В настоящей краткой заметке я бы хотел указать на еще один прием тургеневского языка, построенный на игре молчания-называния: прием упускания названия или намеренного умолчания. Ограничусь двумя примерами.
1
Когда молодой Владимир в Первой любви впервые видит Зинаиду, рассказчик – пожилой Владимир – описывает ее следующим образом: "Вокруг нее теснились четыре молодые человека, и она поочередно хлопала их по лбу теми небольшими серыми цветками, которых имени я не знаю, но которые хорошо знакомы детям: эти цветки образуют небольшие мешочки и разрываются с треском, когда хлопнешь ими по чему-нибудь твердому" [Тургенев VI, 307]. Любой читатель Тургенева, особенно нерусский, хорошо помнит, как в свои студенческие годы он в поте лица должен был возиться со словарями в поиске названия всех этих птиц, растений и деревьев, не имея, и после перевода, ни малейшего представления о том, как именно чиликает поршок или почему запах голубики напоминает запах выхухоли, – но не только нерусский: вспомним злую сатиру на Тургенева в Бесах Достоевского, где рассказчик с особенным сарказмом жалуется на то, что у Тургенева всегда "непременно кругом растет дрок или какая-нибудь такая трава, о которой надобно справляться в ботанике" – любой читатель Тургенева, говорю я, не поверит, что автор не знает, что здесь речь идет о простом бальзамине. Иначе говоря, незнанием своего рассказчика автор что-то от нас скрывает, и это его умолчание не может быть случайным: он привлекает к этому наше внимание. А привлекается внимание именно к названию цветков. Если вспомнить, что русское простонародное название бальзамина – недотрога (как и во многих других языках: латинском, английском, голландском), то получим интересное предсказание характера Зинаиды (латинское название, Impatiens, придает дополнительный оттенок).
2
Рассказ Поездка в Полесье целиком посвящен теме молчания. Слова бесшумный , безмолвный , молчать , не слышно и т. п. встречаются почти на каждой странице; главные события происходят вокруг двух противопоставленных лесных жителей: краснобая Ефрема и молчальника Егора. Рассказчик, который в течение рассказа все сильнее чувствует "свое одиночество, свою слабость, свою случайность" [Тургенев V, 130], неизбежность смерти и бренность существования [Там же, 138-139], к концу его начинает понимать, что "…человек, которому от своей ли вины, от вины ли других пришлось худо на свете, должен по крайней мере уметь молчать" [Там же, 147]. К этому прозрению он приходит, когда более часа наблюдает стрекозу, сидящую на ветке:
Насквозь пропеченная солнцем, она не шевелилась, только изредка поворачивала головку со стороны на сторону и трепетала приподнятыми крылышками… вот и все. Глядя на нее, мне вдруг показалось, что я понял жизнь природы, понял ее несомненный и явный, хотя для многих еще таинственный смысл. Тихое и медленное одушевление, неторопливость и сдержанность ощущений и сил, равновесие здоровья в каждом отдельном существе – вот самая ее основа, ее неизменный закон, вот на чем она стоит и держится. Все, что выходит из-под этого уровня – кверху ли, книзу ли, все равно, – выбрасывается ею вон, как негодное [Там же].

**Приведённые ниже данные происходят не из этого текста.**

/-! ## `PHASE` and the probe (R21, R138) -/

/-- Settles O39: between resets only CONSTRUCT changes `PHASE`, and it does so in `UNCONSTRUCTED`, the first of the phases. -/
theorem phaseOnlyMovesForward : Obligations.PhaseOnlyMovesForward := by
  intro s t h hreset
  obtain ⟨-, ⟨-, rfl⟩ | ⟨w, rest, hin, -⟩ | ⟨w, a, rest, i, hin, hd, hx⟩⟩ := step_next s t h
  case inl => exact ⟨le_rfl, fun hne => absurd rfl hne⟩
  case inr.inl => exact absurd hin (hreset w rest)
  case inr.inr =>
    cases hi : isConstruct i with
    | false =>
      have hp : t.phase = s.phase := exec_display_phase (s := (s.withInputs rest).withAnswers a) hi hx
      exact ⟨hp ▸ le_rfl, fun hne => absurd hp hne⟩
    | true =>
      obtain ⟨addr, rfl⟩ := eq_construct hi
      have hp : s.phase = .unconstructed := (exec_construct_phase hx).1
      exact ⟨hp ▸ Nat.zero_le _, fun _ => ⟨hp, w, a, rest, addr, hin, hd⟩⟩

/-- The probes that a block in phase `p` can still emit before a reset. -/
def probesLeft (p : Phase) : Nat := if p = .unconstructed then 1 else 0

theorem requestEvents_probes {i : Instr} (s : State) (hi : isConstruct i = false) :
    (requestEvents i (requestUpdate i s)).countP Event.isProbe = 0 := by
  cases hr : s.rdy with
  | false => rw [requestEvents_of_not_rdy i (by simpa using hr), List.countP_nil]
  | true =>
    obtain ⟨isData, v, ts, -, hes⟩ := requestEvents_eq_byte_waits hi hr
    rw [hes, List.countP_append, byteEvents_probes, List.countP_map, Nat.zero_add]
    exact List.countP_eq_zero.2 fun t _ => by simp [Event.isProbe]

theorem initEvents_probes (cfg : Params) (addr : Addr7) (cf : ControlFlags) (bl : Bool) :
    (initEvents cfg addr cf bl).countP Event.isProbe = 1 := by
  simp [initEvents, List.countP_append, List.countP_cons, Event.isProbe]

/-- The events of a request hold at most the probe that the phase leaves, and spend it. -/
theorem exec_next_probes {i : Instr} {s t : State} (h : exec i s = .next t) :
    ∃ es, t.trace = s.trace ++ es ∧ es.countP Event.isProbe + probesLeft t.phase ≤ probesLeft s.phase := by
  obtain ⟨es, hpre, htr⟩ := exec_next_prefix h
  refine ⟨es, htr, ?_⟩
  have hle := hpre.sublist.countP_le (p := Event.isProbe)
  cases hi : isConstruct i with
  | false =>
    rw [execEvents_display hi, requestEvents_probes s hi] at hle
    rw [exec_display_phase hi h]
    omega
  | true =>
    obtain ⟨addr, rfl⟩ := eq_construct hi
    obtain ⟨hs, ht⟩ := exec_construct_phase h
    have hone : (execEvents (.construct addr) s).countP Event.isProbe = 1 := by
      rw [execEvents_construct]
      split
      · exact initEvents_probes ..
      · rfl
    rw [probesLeft, if_neg ht, probesLeft, if_pos hs]
    omega

/-- Since a block with the events `tr` behind it was in phase `p`, no reset has come and no more probes than `p` left were emitted. -/
structure ProbesSince (p : Phase) (tr : List Event) (s : State) : Prop where
  noReset : ∀ m ∈ s.inputs, m.isReset = false
  trace : ∃ es, s.trace = tr ++ es ∧ es.countP Event.isProbe + probesLeft s.phase ≤ probesLeft p

theorem ProbesSince.step_next {p : Phase} {tr : List Event} {s t : State} (hs : ProbesSince p tr s) (h : step s = .next t) :
    ProbesSince p tr t := by
  obtain ⟨hm, es, htr, hle⟩ := hs
  obtain ⟨-, ⟨-, rfl⟩ | ⟨w, rest, hin, rfl⟩ | ⟨w, a, rest, i, hin, -, hx⟩⟩ := Machine.step_next s t h
  case inl => exact ⟨hm, es, htr, hle⟩
  case inr.inl => cases hm (.reset w) (by simp [hin])
  case inr.inr =>
    obtain ⟨fs, htr', hle'⟩ := exec_next_probes hx
    refine ⟨fun m hmem => hm m ?_, es ++ fs, ?_, ?_⟩
    · rw [(exec_next_cfg_inputs hx).2] at hmem
      exact hin ▸ List.mem_cons_of_mem _ hmem
    · rw [htr', ← List.append_assoc, ← htr]
      rfl
    · simp only [State.withAnswers_phase, State.withInputs_phase] at hle'
      rw [List.countP_append]
      omega

/-- Settles O40: the probes emitted and those still possible never grow together, and `UNCONSTRUCTED` starts with one. -/
theorem probeAtMostOncePerReset : Obligations.ProbeAtMostOncePerReset := by
  intro n s t hm h
  obtain ⟨-, es, htr, hle⟩ := run_preserves (M := core) (P := ProbesSince s.phase s.trace) (fun _ _ => ProbesSince.step_next)
    ⟨hm, [], by simp, by simp⟩ h
  have hone : probesLeft s.phase ≤ 1 := by unfold probesLeft; split <;> omega
  refine ⟨es, htr, by omega, fun hp => ?_⟩
  have hnone : probesLeft s.phase = 0 := if_neg hp
  omega

/-! ## The invariant of the block's state -/

/-- A display request keeps the invariant: it leaves `PHASE` and `RDY`, it is legal only where `BL` and `CF.D` may be 1, and it is stuck only in an
event, which it has only with `RDY` = 1. -/
theorem exec_display_inv {i : Instr} {s t : State} (hi : isConstruct i = false) (hs : Inv s) (h : exec i s = .next t) : Inv t := by
  obtain ⟨hp, hr, -, hcf, -, -, -⟩ := exec_display_sameElements hi h
  rw [requestUpdate_phase] at hp
  rw [requestUpdate_rdy] at hr
  have hlegal := (displayLegal_iff _).1 (exec_display_next i s t hi h).1
  refine ⟨by rw [hr, hp, hs.rdy], fun _ => ?_, fun hb => ?_, ?_, fun hlt => ?_⟩
  · rw [hp]
    rcases hlegal with hl | hl <;> rw [hl] <;> rfl
  · rcases exec_next_ends h with ⟨hb', -⟩ | ⟨-, -, pre, a, b, post, he, -⟩
    · simp [hb] at hb'
    · rw [hr]
      refine Bool.eq_true_of_not_eq_false fun hr0 => ?_
      rw [execEvents_display hi, requestEvents_of_not_rdy i (by simpa using hr0)] at he
      simp at he
  · rw [hcf, requestUpdate_cursor, requestUpdate_blink]
    exact hs.cursorBlink
  · rw [hp] at hlt
    rcases hlegal with hl | hl <;> rw [hl] at hlt <;> exact absurd hlt (by decide)

/-- CONSTRUCT begins in `UNCONSTRUCTED`, where the invariant says that `RDY`, `BL` and `CF.D` are 0, and keeps it in each of its ends. -/
theorem exec_construct_inv {addr : Addr7} {s t : State} (hs : Inv s) (h : exec (.construct addr) s = .next t) : Inv t := by
  obtain ⟨hp, hend⟩ := exec_construct_next addr s t h
  have hrdy : s.rdy = false := by rw [hs.rdy, hp]; rfl
  obtain ⟨hbl, hd⟩ := hs.dark (by rw [hp]; decide)
  rcases hend with ⟨-, rfl⟩ | ⟨-, rfl⟩ | ⟨-, hin, -⟩
  · exact ⟨hrdy, fun _ => rfl, (fun hb => by cases hb), hs.cursorBlink, fun _ => ⟨hbl, hd⟩⟩
  · exact ⟨rfl, fun _ => rfl, (fun hb => by cases hb), hs.cursorBlink, fun hlt => absurd hlt (by simp [phaseRank])⟩
  · refine ⟨by rw [hin.rdy, hin.phase], fun hb => by simp [hin.busy] at hb, fun _ => hin.rdy,
      by rw [hin.cursor, hin.blink]; exact hs.cursorBlink, fun hlt => ?_⟩
    obtain ⟨hbl', hd'⟩ := hin.dark hlt
    exact ⟨hbl'.trans hbl, hd'.elim (·.trans hd) id⟩

theorem inv_applyReset (s : State) : Inv s.applyReset :=
  ⟨rfl, fun _ => rfl, (fun hb => by cases hb), ⟨rfl, rfl⟩, fun _ => ⟨rfl, rfl⟩⟩

/-- Settles O49, by the three things a step can do; a request is run from the same state elements with other inputs. -/
theorem stepKeepsTheInvariant : Obligations.StepKeepsTheInvariant := by
  intro s t hs h
  obtain ⟨-, ⟨-, rfl⟩ | ⟨w, rest, -, rfl⟩ | ⟨w, a, rest, i, -, -, hx⟩⟩ := step_next s t h
  case inl => exact hs
  case inr.inl => exact inv_applyReset _
  case inr.inr =>
    have hs' : Inv ((s.withInputs rest).withAnswers a) := ⟨hs.rdy, hs.visible, hs.stuckReady, hs.cursorBlink, hs.dark⟩
    cases hi : isConstruct i with
    | false => exact exec_display_inv hi hs' hx
    | true =>
      obtain ⟨addr, rfl⟩ := eq_construct hi
      exact exec_construct_inv hs' hx

/-- Settles O51: the reset state has `RDY`, `busy_o`, `BL` and `CF` at 0 in `UNCONSTRUCTED`, and no event. -/
theorem invariantsHoldAtReset : Obligations.InvariantsHoldAtReset :=
  ⟨inv_applyReset State.reset, (tracePaced_of_not_busy State.reset_busy).2 rfl⟩

end Sys2Proof.Machine

/-! PROOFS. The bytes of the `WRITE`s that a request emits (spec/30_encoding.md R81, spec/40_transmit.md R102): where they go, their free bit and their
backlight bit. -/

namespace Sys2Proof.Machine

/-! ## The `WRITE`s of a byte and of a request -/

/-- `b` is the byte of some nibble with the backlight bit `bl`, in the first or the second `WRITE` of its pulse (R103). -/
def IsNibbleWrite (p : PinAssignment) (bl : Bool) (b : Byte) : Prop :=
  ∃ v isData, b = nibbleByte p v isData bl ||| maskEn p ∨ b = nibbleByte p v isData bl

/-- The free bit is not the enable bit, so neither `WRITE` of a pulse sets it (R81). -/
theorem IsNibbleWrite.free {p : PinAssignment} (h : p.Distinct) {bl : Bool} {b : Byte} (hb : IsNibbleWrite p bl b) :
    b.getLsbD (pinFree p) = false := by
  obtain ⟨v, isData, rfl | rfl⟩ := hb
  · rw [getLsbD_or_maskEn, nibbleByte_free p h, Bool.false_or]
    simp only [pinFree_ne p h]
  · exact nibbleByte_free p h v isData bl

/-- The backlight bit is not the enable bit, so both `WRITE`s of a pulse carry it (R102). -/
theorem IsNibbleWrite.backlight {p : PinAssignment} (h : p.Distinct) {bl : Bool} {b : Byte} (hb : IsNibbleWrite p bl b) :
    b.getLsbD p.bl = bl := by
  obtain ⟨v, isData, rfl | rfl⟩ := hb
  · rw [getLsbD_or_maskEn, nibbleByte_bl p h]
    simp only [pins_ne p h, Bool.or_false]
  · exact nibbleByte_bl p h v isData bl

theorem write_mem_nibble {cfg : Params} {addr a : Addr7} {v : Nibble} {isData bl : Bool} {b : Byte}
    (h : .write a b ∈ pulseEvents cfg addr (nibbleByte cfg.pins v isData bl)) : a = addr ∧ IsNibbleWrite cfg.pins bl b := by
  obtain ⟨ha, hb⟩ := (mem_pulseEvents_write ..).1 h
  exact ⟨ha, v, isData, hb⟩

theorem write_mem_byteEvents {cfg : Params} {addr a : Addr7} {v b : Byte} {isData bl : Bool}
    (h : .write a b ∈ byteEvents cfg addr bl v isData) : a = addr ∧ IsNibbleWrite cfg.pins bl b :=
  (List.mem_append.1 h).elim write_mem_nibble write_mem_nibble

theorem write_mem_requestEvents {i : Instr} {s : State} (hi : isConstruct i = false) {a : Addr7} {b : Byte}
    (h : .write a b ∈ requestEvents i (requestUpdate i s)) : a = s.addr ∧ IsNibbleWrite s.cfg.pins (requestUpdate i s).bl b := by
  cases hr : s.rdy with
  | false =>
    rw [requestEvents_of_not_rdy i (by simpa using hr)] at h
    cases h
  | true =>
    obtain ⟨isData, v, ts, -, hes⟩ := requestEvents_eq_byte_waits hi hr
    rw [hes] at h
    refine write_mem_byteEvents ((List.mem_append.1 h).resolve_right fun hw => ?_)
    simp at hw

Образ этот достаточно сложный – в нем можно наблюдать, как положительное и отрицательное в природе соединяются с позиции резигнации, механизм, весьма характерный для эстетики Тургенева. [127]
Обратим внимание на то, как названо это насекомое: "Я <…> увидал <…> одну из тех больших мух <…>, которых кокетливые французы величают ‘девицами’, а наш бесхитростный народ прозвал ‘коромыслами’" [Tам же]. То, что упоминается элегантное французское название вместе с простонародным русским, тогда как нейтральное русское название стрекоза опускается, уже указывает на смешение в этом образе небесного, духовного начала и земного. Сам по себе образ стрекозы имеет длинную традицию ассоциирования с бессмертием души и воскресением. Именно так фигурирует стрекоза, так же как и бабочка, в эмблемах (см. соответствующие эмблемы в: Henkel, Schöne) и в живописи, например, в натюрморте голландского барокко [128] . Также и в литературе Символизма, стрекоза может быть символом высшей, чистой красоты, например, в Стрекозах Луи Кюперуса. С другой стороны, насекомые вообще в русском народном восприятии – существа хтонические, они ассоциируются с потусторонним миром и со смертью [cм.: МНМ, II, 202; Успенский, 86 (прим. 99), 97] [129] . И в произведениях Тургенева насекомое может метафорически репрезентировать смерть и вообще злое начало в природе; [130] ср., например, Стихотворение в прозе № 34: Насекомое ; Мой сосед Радилов . В планах для Новой повести Травин и Сабина видят смерть в образе маленького зеленого паучка, которого убивает большая желтая муха [Тургенев XI: 238]. [131]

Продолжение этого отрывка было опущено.